A closer examination of the relationship between energy storage levels and solar irradiance distribution reveals a strong correlation. In the Shenzhen case, for example, a period of low solar irradiance can be observed between approximately 3300 h and 3900 h in Fig. 3A, likely corresponding to consecutive overcast or cloudy days. This period coincides with a sharp decline in net energy storage levels, as shown in Fig. 3D. In the BPMED-EL-PEMFC system, the net energy storage level for the entire system (with 1 Mt-CO2 per year DAC capacity) decreases from approximately −3 × 105 GJ to −8 × 105 GJ, reaching its annual minimum. Similarly, in the North East Scotland case, solar irradiance is more concentrated between 3400 h and 4100 h, as well as between 5500 h and 6100 h, as shown in Fig. 4A. During these intervals, the net energy storage in the BPMED-EL-PEMFC system consistently increases from approximately 7 × 105 GJ to 2.7 × 106 GJ, reaching the highest level of the year, as shown in Fig. 4D. These observations highlight the decisive impact of short-term weather variability on fluctuations in energy storage level. Meanwhile, a comparison of the general profile trends in Fig. 3D and 4D reveals no consistent pattern in the timing of these fluctuations. Such variability and uncertainty significantly increase the required scale of energy storage infrastructure, thereby driving a notable rise in DAC total costs.
As shown in Fig. 4A and D, the higher-latitude location of North East Scotland exhibits a markedly more uneven solar irradiance distribution throughout the year, resulting in greater amplitude fluctuations in energy storage levels. This is the primary driver behind the significantly larger energy storage requirements and higher system costs compared to Shenzhen. Moreover, the lower solar resource availability in North East Scotland necessitates larger PV arrays and BPMED stacks to achieve the same annual DAC target of 1 Mt-CO2. From Table 3, the effective PV area for the three systems increases from 35.97, 26.20, and 12.87 km2 in Shenzhen to 58.81, 45.57, and 21.87 km2 in North East Scotland, respectively. The increasing rates are over 60%. Correspondingly, the BPMED stack scale (total BPM area) in North East Scotland is approximately double that required in Shenzhen. These factors contribute to higher costs not only for energy storage but also for the other core system components. The comparison between the two cases highlights the critical influence of geographic location on the economic performance of PV-powered DAC systems.

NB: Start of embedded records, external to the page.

-- ==== Sys2Proof/Tests/Slice0.lean ====
section
/-! SUPPORT. The model's own tests. Expected values come from 95_test_vectors.md (the vector is named) or from the rule
named; the witnesses show that the hypotheses of the obligations can be met. -/

namespace Sys2Proof.Tests

open Sys2Proof.Machine

/-- The machine of build `p` with the words `cells` in its chunk memory and the command `c` on its port. -/
def mach (p : Params) (cells : List (Nat × Word)) (c : Command) : State :=
  { State.resetWith p with ch := ⟨0, cells⟩, port := c }

/-- The memory of the vectors of 95_test_vectors.md 2.9: `CH = [0xAA, 0xCC, 0xF0]`. -/
def cells3 : List (Nat × Word) := [(0, 0xAA), (1, 0xCC), (2, 0xF0)]

/-- A command whose control word plays no part. -/
def operands (bits value : Word) (seq : List Word) (cvalue : Word) : Command := ⟨0#32, bits, value, seq, cvalue⟩

/-- The responses of a next state. -/
def responsesOf : Host.Outcome State Fault Refusal → Option (List Response)
  | .next t => some t.responses
  | .fault _ => none
  | .refused _ => none

/-- The accesses and the words of the chunk memory of a next state. -/
def memoryOf : Host.Outcome State Fault Refusal → Option (List Access × List (Nat × Word))
  | .next t => some (t.accesses, t.ch.cells)
  | .fault _ => none
  | .refused _ => none

abbrev std : Params := Params.standard

/-! ### WellFormed: a term each check refuses, and the largest it lets through -/

theorem test_wellFormed_refuses_width : (Instr.get 128 0).wellFormed = false := by decide
theorem test_wellFormed_refuses_count : (Instr.getb 1 128 0).wellFormed = false := by decide
theorem test_wellFormed_refuses_indent : (Instr.cget 1 1 16384).wellFormed = false := by decide
theorem test_wellFormed_accepts_largest : (Instr.setb 127 127 16383).wellFormed = true := by decide
theorem test_params_refuses_no_chunks : ¬ Params.WellFormed ⟨.c8, .c8, 0, true⟩ := by decide
theorem test_params_refuses_128_chunks : ¬ Params.WellFormed ⟨.c8, .c8, 128, true⟩ := by decide
theorem test_present_refuses_cset : (Instr.cset 1 1 0).present false = false := by decide

/-! ### Decoding: one word per row written out field by field (op, width, n, indent) from 30_encoding.md R61, R71 -/

theorem test_decode_bsize : decode true 0b0001_0000000_0000000_00000000000000#32 = .ok .bsize := by rfl
theorem test_decode_get : decode true 0b0010_0000011_0000000_00000000000101#32 = .ok (.get 3 5) := by rfl
theorem test_decode_set : decode true 0b0011_1111111_0000000_11111111111111#32 = .ok (.set 127 16383) := by rfl
theorem test_decode_getb : decode true 0b0100_1111111_1111111_11111111111111#32 = .ok (.getb 127 127 16383) := by rfl
theorem test_decode_setb : decode true 0b0101_0000001_0001000_00000000000000#32 = .ok (.setb 1 8 0) := by rfl
theorem test_decode_idx : decode true 0b0110_0000010_0000000_00000000000000#32 = .ok (.idx 2) := by rfl
theorem test_decode_str : decode true 0b0111_0000000_0000000_00000000000000#32 = .ok .str := by rfl
theorem test_decode_cloc : decode true 0b1000_0000000_0000011_00000000001000#32 = .ok (.cloc 3 8) := by rfl
theorem test_decode_cget : decode true 0b1001_0001100_0000011_00000000000110#32 = .ok (.cget 12 3 6) := by rfl
theorem test_decode_cset : decode true 0b1010_0001000_0000011_00000000000100#32 = .ok (.cset 8 3 4) := by rfl
theorem test_decode_cstr : decode true 0b1011_0000000_0000011_00000000000000#32 = .ok (.cstr 3) := by rfl

/-- V-DEC-2, 3, 4: reserved operation codes. -/
theorem test_decode_reserved :
    decode true 0x00000000#32 = .error (.reservedOp 0) ∧ decode true 0xC0000000#32 = .error (.reservedOp 12) ∧
      decode true 0xFFFFFFFF#32 = .error (.reservedOp 15) := ⟨rfl, rfl, rfl⟩

/-- V-DEC-5, 7, 8, 9, 10, 11, 12: a field that must be zero is not. -/
theorem test_decode_unused_fields :
    decode true 0x10000001#32 = .error (.unusedFieldNonzero 1) ∧ decode true 0x70200000#32 = .error (.unusedFieldNonzero 7) ∧
      decode true 0x80200000#32 = .error (.unusedFieldNonzero 8) ∧ decode true 0xB0000001#32 = .error (.unusedFieldNonzero 11) ∧
      decode true 0x20604005#32 = .error (.unusedFieldNonzero 2) ∧ decode true 0x60400001#32 = .error (.unusedFieldNonzero 6) ∧
      decode true 0x60404000#32 = .error (.unusedFieldNonzero 6) := ⟨rfl, rfl, rfl, rfl, rfl, rfl, rfl⟩

/-- V-DEC-13: operation code 10 in a build without `CSET`. -/
theorem test_decode_cset_absent : decode false 0xA100C004#32 = .error .csetAbsent := by rfl

theorem test_encode_cget : encode (.cget 12 3 6) = 0x9180C006#32 := by decide
theorem test_encode_set : encode (.set 12 53) = 0x31800035#32 := by decide
theorem test_decodeTableWord_get : decodeTableWord 32 0x20600005 = some (.get 3 5) := by decide

/-! ### Instructions -/

/-- V-BSIZE-12. -/
theorem test_bsize_top_bit :
    responsesOf (exec .bsize (mach ⟨.c64, .c64, 1, true⟩ [] (operands 0 0x8000000000000000 [] 0))) =
      some [.ok (.size 64)] := by decide
/-- V-BSIZE-1. -/
theorem test_bsize_zero : responsesOf (exec .bsize (mach std [] (operands 0 0 [] 0))) = some [.ok (.size 1)] := by decide

/-- V-GET-6: host integer -3. -/
theorem test_get_negative_indent :
    responsesOf (exec (.get 3 0x3FFD) (mach std [] (operands 0xA5 0 [] 0))) = some [.ok (.res 0x05)] := by decide
/-- V-GET-4. -/
theorem test_get_past_the_top :
    responsesOf (exec (.get 2 7) (mach std [] (operands 0xA5 0 [] 0))) = some [.error .rangeError] := by decide

/-- V-SET-13. -/
theorem test_set_inside_ones :
    responsesOf (exec (.set 6 5) (mach ⟨.c16, .c16, 1, true⟩ [] (operands 0xFFFF 0x2A [] 0))) =
      some [.ok (.res 0xFD5F)] := by decide
/-- V-SET-8. -/
theorem test_set_one_bit_too_wide :
    responsesOf (exec (.set 2 0) (mach std [] (operands 0 4 [] 0))) = some [.error .overflowError] := by decide

/-- V-GETB-14. -/
theorem test_getb_bytes :
    responsesOf (exec (.getb 8 3 8) (mach ⟨.c32, .c8, 1, true⟩ [] (operands 0xDEADBEEF 0 [] 0))) =
      some [.ok (.seqOut [0xBE, 0xAD, 0xDE])] := by decide
/-- V-GETB-4. -/
theorem test_getb_not_clamped :
    responsesOf (exec (.getb 3 3 2) (mach std [] (operands 0xB4 0 [] 0))) = some [.error .overflowError] := by decide

/-- V-SETB-11. -/
theorem test_setb_keeps_high_bits :
    responsesOf (exec (.setb 3 2 0) (mach std [] (operands 0xFF 0 [0, 0] 0))) = some [.ok (.res 0xC0)] := by decide
/-- V-SETB-4. -/
theorem test_setb_batch_fail :
    responsesOf (exec (.setb 2 3 0) (mach std [] (operands 0xFF 0 [1, 4, 1] 0))) = some [.error .overflowError] := by decide

/-- V-IDX-1. -/
theorem test_idx_found :
    responsesOf (exec (.idx 2) (mach std [] (operands 0xE4 2 [] 0))) = some [.ok (.search true 2)] := by decide
/-- V-IDX-9. -/
theorem test_idx_partial_field_not_compared :
    responsesOf (exec (.idx 3) (mach std [] (operands 0xC0 3 [] 0))) = some [.ok (.search false 0x7F)] := by decide

/-- V-STR-1. -/
theorem test_str :
    responsesOf (exec .str (mach std [] (operands 0x0A 0 [] 0))) =
      some [.ok (.str [.zero, .zero, .zero, .zero, .one, .zero, .one, .zero])] := by decide

/-- V-CLOC-6. -/
theorem test_cloc_top_bit : responsesOf (exec (.cloc 3 23) (mach std [] Command.idle)) = some [.ok (.chunk 0)] := by decide
/-- V-CLOC-10. -/
theorem test_cloc_too_many_chunks :
    responsesOf (exec (.cloc 5 0) (mach std [] Command.idle)) = some [.error .badOperand] := by decide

Beyond these representative sites, Fig. 5 further provides a country-scale spatial comparison of annual total solar irradiance, the coefficient of daily solar irradiance variation (defined in SI 7), and the corresponding optimal off-grid DAC total cost across China and the UK. The detailed data are provided in SI 8. Fig. 5A and D show that annual solar irradiance exhibits strong geographic gradients in both countries, with substantially higher values in western China and lower values across most regions of the UK. Fig. 5B and E further reveal pronounced spatial heterogeneity in the temporal uniformity of solar resources, as quantified by the variation coefficient of daily irradiance. Regions with lower variation coefficients exhibit more evenly distributed daily solar input over the year, whereas higher coefficients indicate stronger intermittency and clustering of solar availability.
The combined influence of solar magnitude and temporal uniformity is reflected in the spatial distribution of optimal off-grid DAC total cost shown in Fig. 5C and F. In China, optimal off-grid DAC costs span approximately 2300–6000 $ per t-CO2 across the 50 representative sites (Fig. 5C). Lower-cost regions are predominantly located in southern and central China, where relatively high annual solar irradiance (exceeding 1300 kWh m−2) is coupled with moderate day-to-day variability (variation coefficients below 0.5). In contrast, the spatial cost distribution in the UK (Fig. 5F) is shifted to substantially higher values, ranging from approximately 6000 to 9000 $ per t-CO2. This increase reflects both lower annual irradiation (generally below 900 kWh m−2) and higher temporal variability (variation coefficients exceeding 0.8) across most regions. Although southern and eastern England benefit from comparatively higher solar input and lower variability than Scotland and western regions, even the most favorable UK locations remain significantly more costly than typical Chinese sites under strict off-grid operation. This again emphasizes the profound geographic dependence of solar-driven DAC feasibility and suggests that deployment strategies must be tailored to regional resource characteristics.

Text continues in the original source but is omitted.